「哥哥的意思,明年我肯定能把字都學會?」
「當然,也不看看是誰教的,」孟深挑眉,「坐下,先把昨兒學得寫一遍。」
越來越像夫子了,孟溪莞爾。
不過這樣會不會太耽誤他溫習?孟溪手一頓:「哥哥,蔣夫子教得東西應該是比較精深的,我每日過來占用你的時間,你還怎麼念書?要不隔日一教……其實也不急,就算菜譜看不全,我掙的錢也足夠了。」
「無妨,我都能聽明白,不必溫習。」
「我是怕……」
「怕我通不過會試?」
義兄已經落榜過了,再落榜一次,他怎麼受得了這種打擊呢?
她一直都很關心這件事,孟深道:「如果我真的又落榜,你還會供我繼續念下去嗎?」
「當然。

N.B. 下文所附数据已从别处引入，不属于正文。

-- ==== Sys2Proof/Machine/Operands.lean ====
section
/-! DEFINITION. The operand forms: the register check (R54) and the shapes instructions share. -/

namespace Sys2Proof.Machine

/-- `Reg(b)` (R54): the register a byte names, or the fatal `InvalidRegister(index = b)` (D8: log entry 7). -/
def withReg (b : Byte) (s : State) (k : Fin 8 → Answer) : Answer :=
  if h : b.toNat < 8 then k ⟨b.toNat, h⟩ else raise .invalidRegister (.index b) s

/-- Two register operands, checked in operand order (R111). -/
def withRegs (a b : Byte) (s : State) (k : Fin 8 → Fin 8 → Answer) : Answer :=
  withReg a s fun ra => withReg b s fun rb => k ra rb

/-- Format R, one register replaced by a function of itself (R70): two bytes. -/
def unaryAlu (f : Byte → Byte) (a : Byte) (s : State) : Answer :=
  withReg a s fun ra => .next ((s.setReg ra (f (s.reg ra))).advance 2)

/-- Format RR, the first register replaced by a function of both (R70): three bytes. -/
def binaryAlu (f : Byte → Byte → Byte) (a b : Byte) (s : State) : Answer :=
  withRegs a b s fun ra rb => .next ((s.setReg ra (f (s.reg ra) (s.reg rb))).advance 3)

/-- Format RR with a divisor: the fatal `kind` when the second register holds 0 (R77, R78). -/
def divideAlu (kind : FatalKind) (f : Byte → Byte → Byte) (a b : Byte) (s : State) : Answer :=
  withRegs a b s fun ra rb =>
    if s.reg rb = 0 then raise kind .none s
    else .next ((s.setReg ra (f (s.reg ra) (s.reg rb))).advance 3)

/-- A conditional jump: the register is checked whether or not the condition holds (R111, R119 to R124). -/
def condJump (cond : Byte → Bool) (a : Byte) (s : State) : Answer :=
  withReg a s fun ra => .next (if cond s.fl then s.jumpTo (s.reg ra) else s.advance 2)

/-- An output instruction: one event made of a register (R131, R132). -/
def printReg (event : Byte → OutEvent) (a : Byte) (s : State) : Answer :=
  withReg a s fun ra => .next ((s.emit (event (s.reg ra))).advance 2)

end Sys2Proof.Machine
end

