-- ==== Sys2Proof/Machine/Control.lean ====
section
/-! DEFINITION. HLT and the jumps (42_control_dispatch.md). -/

namespace Sys2Proof.Machine

/-- HLT (R117): the mode becomes Halted and `pc` advances (D19: log entry 18). -/
def execHlt (s : State) : Answer := .next (State.advance { s with mode := .halted } 1)

/-- JMP (R118). -/
def execJmp (a : Byte) (s : State) : Answer := withReg a s fun ra => .next (s.jumpTo (s.reg ra))

/-- JEQ (R119). -/
def execJeq (a : Byte) (s : State) : Answer := condJump condEq a s

/-- JNE (R120). -/
def execJne (a : Byte) (s : State) : Answer := condJump condNe a s

/-- JLT (R121). -/
def execJlt (a : Byte) (s : State) : Answer := condJump condLt a s

/-- JLE (R122). -/
def execJle (a : Byte) (s : State) : Answer := condJump condLe a s

/-- JGT (R123). -/
def execJgt (a : Byte) (s : State) : Answer := condJump condGt a s

/-- JGE (R124). -/
def execJge (a : Byte) (s : State) : Answer := condJump condGe a s

end Sys2Proof.Machine
end

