-- ==== Sys2Proof/Machine/Run.lean ====
section
/-! DEFINITION. The host's run(): steps until Halted or Faulted, under fuel, and how it returns (R113, R115, R153). -/

namespace Sys2Proof.Machine

/-- How `run()` returns to the host (R153). -/
inductive RunReturn where
  /-- The machine Halted. -/
  | normal
  /-- The machine Faulted: the record, and an exit status of which only "non-zero" is known (R141). -/
  | error (record : FaultRecord) (exitStatus : Nat)
  deriving DecidableEq, Repr

/-- The exit status of a faulted run: some non-zero number (R141, R153; U17: log entry 27). -/
def exitStatus (record : FaultRecord) : Nat := Config.faultExitStatusExcess record.kind.ordinal + 1

/-- How a run that ended in `s` returns; `none` while there is nothing to return (R115, R155). -/
def State.runReturn (s : State) : Option RunReturn :=
  match s.mode, s.fault with
  | .halted, _ => some .normal
  | .faulted, some record => some (.error record (exitStatus record))
  | .faulted, none => none
  | .idle, _ => none
  | .running, _ => none

/-- Steps for as long as `mode = Running`, at most `fuel` of them. `none`: still Running, which is not a
final state (U12: log entry 28). -/
def runSteps : Nat → State → Option State
  | 0, s => if s.mode = .running then none else some s
  | fuel + 1, s =>
    if s.mode = .running then
      match step s with
      | .next t => runSteps fuel t
      | .fault _ => none
      | .refused _ => none
    else some s

/-- `run()` (R113, R153) under fuel: refused unless Idle; else the state in which the run ended. -/
def run (fuel : Nat) (s : State) : Except Refusal (Option State) :=
  match startRun s with
  | .next t => .ok (runSteps fuel t)
  | .fault _ => .error .callNotAllowed
  | .refused r => .error r

end Sys2Proof.Machine
end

」
「要是一輩子都不中呢?」
「不可能。」
「人生在世有什麼不可能的?」孟深的目光沉沉得落在她臉上,想要尋找出她養他真正的理由,「就是一輩子不中呢,一輩子也掙不到錢呢?你還供著我?」
孟溪一怔。
片刻之後,她道:「我不信哥哥會一輩子都不中,你這麼聰明,我不信。」
聰明嗎?一抹笑意從臉上閃過,他很快又追問:「我是說真的,你會如何?」
「那我就開一家酒樓,哥哥你來給我當帳房。哥哥你反正有銅臭氣了,想必算帳也算得不錯。」
只是一句話,孟深腦中卻立刻就浮現了這樣的場景。
夜深時分,他打著算盤告訴孟溪今兒賺了多少,她站在旁邊微微笑著聽。他說到二十幾兩銀子時,她彎下腰,撥弄著手邊的算珠,誇他算得一筆好帳……
打住!
孟深回過神。
他在想什麼呢,打死他也不會去做帳房先生的!什麼銅臭氣,他一身富貴氣好嗎?
孟深斜睨她一眼:「你想多了,本……我就算到了絕路也不會給你去算帳!」
好正氣凜然,不可侵犯啊,孟溪忍不住笑。
眉眼彎彎,分外的甜美,他忽然很想伸手去碰觸她臉頰,感覺一定是很暖,很軟。
他好幾次想這樣了。
可沒有一次是真的伸出手的。
他就這樣看著,覺得心跳的很快,目光慢慢又落到她脖頸,她穿著盤領的棗紅棉襖,領子扣得緊緊的,他再往下看,就看到了起伏的山巒。
即便是冬日,仍是有些明顯。
他忽然想到那日她趴在自己身上,後背傳來的柔軟之感。
視線凝定了片刻,他猛地抬起頭,暗道自己瘋了嗎,在想什麼呢?一定是受那本圖冊的影響了!